Common Causes and Solutions

Cause 1: Selector Mismatch

Symptoms:

Service has no endpoints
Endpoints list is empty
Pods exist but not connected

Solutions:

Check service selectors:

kubectl get svc <service-name> -o yaml
# Look for selector section

Check pod labels:
```
kubectl get pods --show-labels
```

Fix selector or labels:

# Service
apiVersion: v1
kind: Service
spec:
  selector:
    app: my-app  # Must match pod labels

# Pod
metadata:
  labels:
    app: my-app  # Must match service selector

Cause 2: Wrong Port

Symptoms:

Service exists
Endpoints exist
Connection refused

Solutions:

Check service port:

kubectl get svc <service-name>
# Check PORT(S) column

Check pod port:

kubectl describe pod <pod-name>
# Look for container port

Fix port mapping:

apiVersion: v1
kind: Service
spec:
  ports:
  - port: 80        # Service port
    targetPort: 8080  # Pod port (must match)

Cause 3: Pods Not Ready

Symptoms:

Endpoints exist
Pods are running
But not receiving traffic

Solutions:

Check pod readiness:

kubectl get pods
# Check READY column (should be 1/1)

Check readiness probe:

kubectl describe pod <pod-name>
# Look for Readiness section

Fix readiness probe:

readinessProbe:
  httpGet:
    path: /health
    port: 8080
  initialDelaySeconds: 5
  periodSeconds: 10

Cause 4: Network Policies

Symptoms:

Everything looks correct
But traffic blocked
Network policy blocking

Solutions:

Check network policies:

kubectl get networkpolicies
kubectl describe networkpolicy <policy-name>

Check if policy blocks traffic:
- Review ingress rules
- Review egress rules
- Check pod selectors

Fix or adjust policy:

apiVersion: networking.k8s.io/v1
kind: NetworkPolicy
spec:
  podSelector:
    matchLabels:
      app: my-app
  ingress:
  - from:
    - podSelector:
        matchLabels:
          app: client
  egress:
  - {}  # Allow all egress

Cause 5: Service Type Issues

Symptoms:

Service exists
Can't access from outside
Wrong service type

Solutions:

Check service type:
```
kubectl get svc
# Check TYPE column
```

Use correct type:

# ClusterIP (internal only)
apiVersion: v1
kind: Service
spec:
  type: ClusterIP

# NodePort (external access)
spec:
  type: NodePort
  ports:
  - port: 80
    nodePort: 30080

# LoadBalancer (cloud)
spec:
  type: LoadBalancer

Real-World Example: Selector Mismatch

Problem: Service exists but no endpoints. Can't access application.

Debugging:

Checked service:

kubectl get svc my-service
# Service exists

Checked endpoints:

kubectl get endpoints my-service
# Endpoints: <none>

Checked selectors:

kubectl get svc my-service -o yaml | grep selector
# selector: app: my-app

kubectl get pods --show-labels
# Labels: app: myapplication  # Mismatch!

Fixed labels:

# Updated pod labels to match service selector
metadata:
  labels:
    app: my-app  # Changed from myapplication

Verified:

kubectl get endpoints my-service
# Endpoints now populated

Solution: Selector mismatch. Fixed labels. Service working.
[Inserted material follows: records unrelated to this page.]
@[simp] theorem grantSeize_now (c : Nat) (sd : Side) : (s.grantSeize c sd).now = s.now := by
  unfold State.grantSeize; simp
@[simp] theorem grantSeize_sul (c : Nat) (sd : Side) : (s.grantSeize c sd).sul = s.sul := by
  unfold State.grantSeize; simp
@[simp] theorem grantSeize_requestSerial (c : Nat) (sd : Side) : (s.grantSeize c sd).requestSerial = s.requestSerial := by
  unfold State.grantSeize; simp
@[simp] theorem grantSeize_inputs (c : Nat) (sd : Side) : (s.grantSeize c sd).inputs = s.inputs := by
  unfold State.grantSeize; simp
@[simp] theorem grantSeize_ssu (c : Nat) (sd : Side) : (s.grantSeize c sd).ssu = s.ssu := by
  unfold State.grantSeize; simp
@[simp] theorem grantSeize_dsu (c : Nat) (sd : Side) : (s.grantSeize c sd).dsu = s.dsu := by
  unfold State.grantSeize; simp
@[simp] theorem grantSeize_peers (c : Nat) (sd : Side) : (s.grantSeize c sd).peers = s.peers := by
  unfold State.grantSeize; simp
@[simp] theorem grantSeize_lif (c : Nat) (sd : Side) : (s.grantSeize c sd).lif = s.lif := by
  unfold State.grantSeize; simp
@[simp] theorem grantSeize_cdir (c : Nat) (sd : Side) : (s.grantSeize c sd).cdir = s.cdir := by
  unfold State.grantSeize; simp
@[simp] theorem grantSeize_kp (c : Nat) (sd : Side) : (s.grantSeize c sd).kp = s.kp := by
  unfold State.grantSeize; simp
@[simp] theorem grantSeize_cp (c : Nat) (sd : Side) : (s.grantSeize c sd).cp = s.cp := by
  unfold State.grantSeize; simp
@[simp] theorem grantSeize_pending (c : Nat) (sd : Side) : (s.grantSeize c sd).pending = s.pending := by
  unfold State.grantSeize; simp
@[simp] theorem grantSeize_rx (c : Nat) (sd : Side) : (s.grantSeize c sd).rx = s.rx := by
  unfold State.grantSeize; simp

@[simp] theorem enterAttending_now (c : Nat) : (s.enterAttending c).now = s.now := by
  unfold State.enterAttending; simp
@[simp] theorem enterAttending_sul (c : Nat) : (s.enterAttending c).sul = s.sul := by
  unfold State.enterAttending; simp
@[simp] theorem enterAttending_requestSerial (c : Nat) : (s.enterAttending c).requestSerial = s.requestSerial := by
  unfold State.enterAttending; simp
@[simp] theorem enterAttending_inputs (c : Nat) : (s.enterAttending c).inputs = s.inputs := by
  unfold State.enterAttending; simp
@[simp] theorem enterAttending_ssu (c : Nat) : (s.enterAttending c).ssu = s.ssu := by
  unfold State.enterAttending; simp
@[simp] theorem enterAttending_dsu (c : Nat) : (s.enterAttending c).dsu = s.dsu := by
  unfold State.enterAttending; simp
@[simp] theorem enterAttending_peers (c : Nat) : (s.enterAttending c).peers = s.peers := by
  unfold State.enterAttending; simp
@[simp] theorem enterAttending_lif (c : Nat) : (s.enterAttending c).lif = s.lif := by
  unfold State.enterAttending; simp
@[simp] theorem enterAttending_cdir (c : Nat) : (s.enterAttending c).cdir = s.cdir := by
  unfold State.enterAttending; simp
@[simp] theorem enterAttending_kp (c : Nat) : (s.enterAttending c).kp = s.kp := by
  unfold State.enterAttending; simp
@[simp] theorem enterAttending_cp (c : Nat) : (s.enterAttending c).cp = s.cp := by
  unfold State.enterAttending; simp
@[simp] theorem enterAttending_pending (c : Nat) : (s.enterAttending c).pending = s.pending := by
  unfold State.enterAttending; simp
@[simp] theorem enterAttending_rx (c : Nat) : (s.enterAttending c).rx = s.rx := by
  unfold State.enterAttending; simp
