theorem setEst_of_new_entry {c : Nat} {e f : Estimate} (he : (s.comp c).est = some e)
    (h : ¬(f.due = e.due ∧ (e.due = true → f.margin = e.margin))) :
    s.setEst c (some f) = State.wake { s with comps := s.comps.modify c fun r => { r with est := some f } } := by
  unfold State.setEst
  rw [he]
  exact if_neg (mt (queueEntry_eq_iff e f).mp h)

/-! ## Decay steps and hold limits (R27 to R31) -/

section Hold

variable {c : Nat} {e : Estimate}

theorem exec_decayStep (hrun : s.running = true) (he : (s.comp c).est = some e) (hdue : e.decayAt ≤ s.now) :
    exec (.decayStep c) s = .next (s.decay c e).close := by
  show execDecayStep c s = _
  unfold execDecayStep
  rw [hrun, he]
  exact congrArg Host.Outcome.next (if_pos hdue)

theorem decay_below_floor (hst : (s.comp c).state = .holding)
    (hfloor : (e.cool (s.mealClass (s.comp c)) s.ssu.ambient).temp < (s.mealClass (s.comp c)).floor) :
    s.decay c e = s.condemnedFor c .cold := by
  rw [← condemn_eq]
  exact if_pos (by simp [hst, hfloor])

theorem decay_kept (h : (s.comp c).state ≠ .holding
      ∨ (s.mealClass (s.comp c)).floor ≤ (e.cool (s.mealClass (s.comp c)) s.ssu.ambient).temp) :
    s.decay c e = s.setEst c (some
      { (e.cool (s.mealClass (s.comp c)) s.ssu.ambient).mark (s.mealClass (s.comp c)) with
        steps := e.steps + 1, decayAt := e.decayAt + 10000 }) := by
  refine if_neg ?_
  simp only [Bool.and_eq_true, decide_eq_true_eq, not_and, Nat.not_lt]
  exact fun hst => h.resolve_left (not_not.mpr hst)

theorem exec_holdLimitExpiry (hrun : s.running = true) (he : (s.comp c).est = some e) {h : Time}
    (hlimit : e.limitAt = some h) (hdue : h ≤ s.now) :
    exec (.holdLimitExpiry c) s
      = .next (State.close (State.condemnReport c .expired
          { s with comps := s.comps.modify c fun r => { r with est := some { e with limitAt := none } } })) := by
  have hreached : reached e.limitAt s.now = true := by simp [reached, hlimit, hdue]
  show execHoldLimitExpiry c s = _
  unfold execHoldLimitExpiry
  rw [hrun, he]
  dsimp only
  rw [if_pos hreached, setEst_of_same_entry s (f := { e with limitAt := none }) he ⟨rfl, fun _ => rfl⟩]

/-- A report is taken by the state the compartment is in, whatever its estimate (R14). -/
theorem state_of_est_update (f : Estimate) :
    (State.comp { s with comps := s.comps.modify c fun r => { r with est := some f } } c).state = (s.comp c).state := by
  have hcomp := comp_modComp s c c fun r => { r with est := some f }
  change (State.comp (s.modComp c _) c).state = _
  rw [hcomp]
  split <;> rfl

end Hold

/-! ## Pulses and channels (R42, R51, R55) -/

theorem exec_pulseEnd {c ch : Nat} {p : Pulse} {e : Estimate} (hrun : s.running = true) (hh : s.Heated c ch p e)
    (hend : p.planned ≤ p.run) :
    exec (.pulseEnd c) s = .next (State.close (s.runEnded c p.run
      (some ((e.credit (s.mealClass (s.comp c))).mark (s.mealClass (s.comp c)))) none)) := by
  have ⟨_, hp, hs, _, _⟩ := hh
  show execPulseEnd c s = _
  unfold execPulseEnd
  rw [hrun, runningPulse_eq s hp hs]
  dsimp only
  rw [if_pos hend, endPulse_eq s c ch p e hh]

theorem exec_channelRestEnd {ch : Nat} {t : Time} (hrun : s.running = true)
    (hch : s.psc.channels[ch]? = some (.rest t)) (hover : t ≤ s.now) :
    exec (.channelRestEnd ch) s = .next (State.close (State.wake
      { s with psc := { s.psc with channels := s.psc.channels.set ch .idle } })) := by
  refine congrArg Host.Outcome.next (if_pos ?_)
  simp [hrun, hch, Channel.restOver, hover]

theorem exec_staggerEnd {t : Time} (hrun : s.running = true) (hon : s.psc.staggerOn = true)
    (hlast : s.psc.lastActivation = some t) (hover : t + 500 ≤ s.now) :
    exec .staggerEnd s = .next (State.close (State.wake { s with psc := { s.psc with staggerOn := false } })) := by
  refine congrArg Host.Outcome.next (if_pos ?_)
  simp [hrun, hon, State.staggerEnded, hlast, Config.stagger, hover]

end Sys2Proof.Machine
end

section
/-! SUPPORT. What a compartment record keeps of its hold (R1, R9, R24, R38), one operation at a time. -/

namespace Sys2Proof.Machine

/-! ## One record -/

section Record

variable {s t : State} {r : CompRec}

/-- The law of a record reads the class records and the class flags only. -/
theorem CompRec.HoldLaw.of_sul (h : r.HoldLaw s) (hcfg : t.sul.config = s.sul.config)
    (hon : t.sul.classOn = s.sul.classOn) : r.HoldLaw t := by
  simpa only [CompRec.HoldLaw, State.mealClass, State.cls, State.cfg, State.classEnabled, hcfg, hon] using h

/-- A record in a state without a hold, whose estimate and pulse are dropped. -/
theorem CompRec.HoldLaw.unheld (h : r.HoldLaw s) {q : CompRec} (hmeal : q.meal = r.meal) (hest : q.est = none)
    (hpulse : q.pulse = none) (hunder : q.underHold = false) (hstate : q.state ≠ .loading) : q.HoldLaw s := by
  obtain ⟨-, -, -, -, hclass, -⟩ := h
  exact ⟨by simp [hest, hunder], by simp [hpulse], by simp [hest], by simp [hest], by simpa [hmeal] using hclass,
    fun hl => absurd hl hstate⟩

theorem holdLaw_of_no_meal {q : CompRec} (hmeal : q.meal = none) (hest : q.est = none) (hpulse : q.pulse = none)
    (hunder : q.underHold = false) (hstate : q.state ≠ .loading) : q.HoldLaw s :=
  ⟨by simp [hest, hunder], by simp [hpulse], by simp [hest], by simp [hest], by simp [hmeal],
    fun hl => absurd hl hstate⟩

theorem holdLaw_free : CompRec.free.HoldLaw s := holdLaw_of_no_meal rfl rfl rfl rfl (by decide)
Hands-On Exercise: Debug Service

Create service with wrong selector:

apiVersion: v1
kind: Service
metadata:
  name: test-service
spec:
  selector:
    app: wrong-label  # Won't match pods
  ports:
  - port: 80
    targetPort: 8080

Create pod with different label:

apiVersion: v1
kind: Pod
metadata:
  name: test-pod
  labels:
    app: correct-label  # Doesn't match service
spec:
  containers:
  - name: app
    image: nginx:alpine
    ports:
    - containerPort: 80

Debug it:

Check service: kubectl get svc test-service
Check endpoints: kubectl get endpoints test-service
Check selectors: Compare service selector with pod labels
Fix the issue (match labels or selector)

This is how you learn. Break things. Fix them.

My Take: Service Troubleshooting

Service issues used to confuse me. I'd see services but nothing worked.

Then I learned the systematic approach:

Check endpoints - Are they populated?
Check selectors - Do they match pod labels?
Check ports - Are they correct?
Check readiness - Are pods ready?
Check network policies - Are they blocking?

Now I fix service issues in minutes, not hours.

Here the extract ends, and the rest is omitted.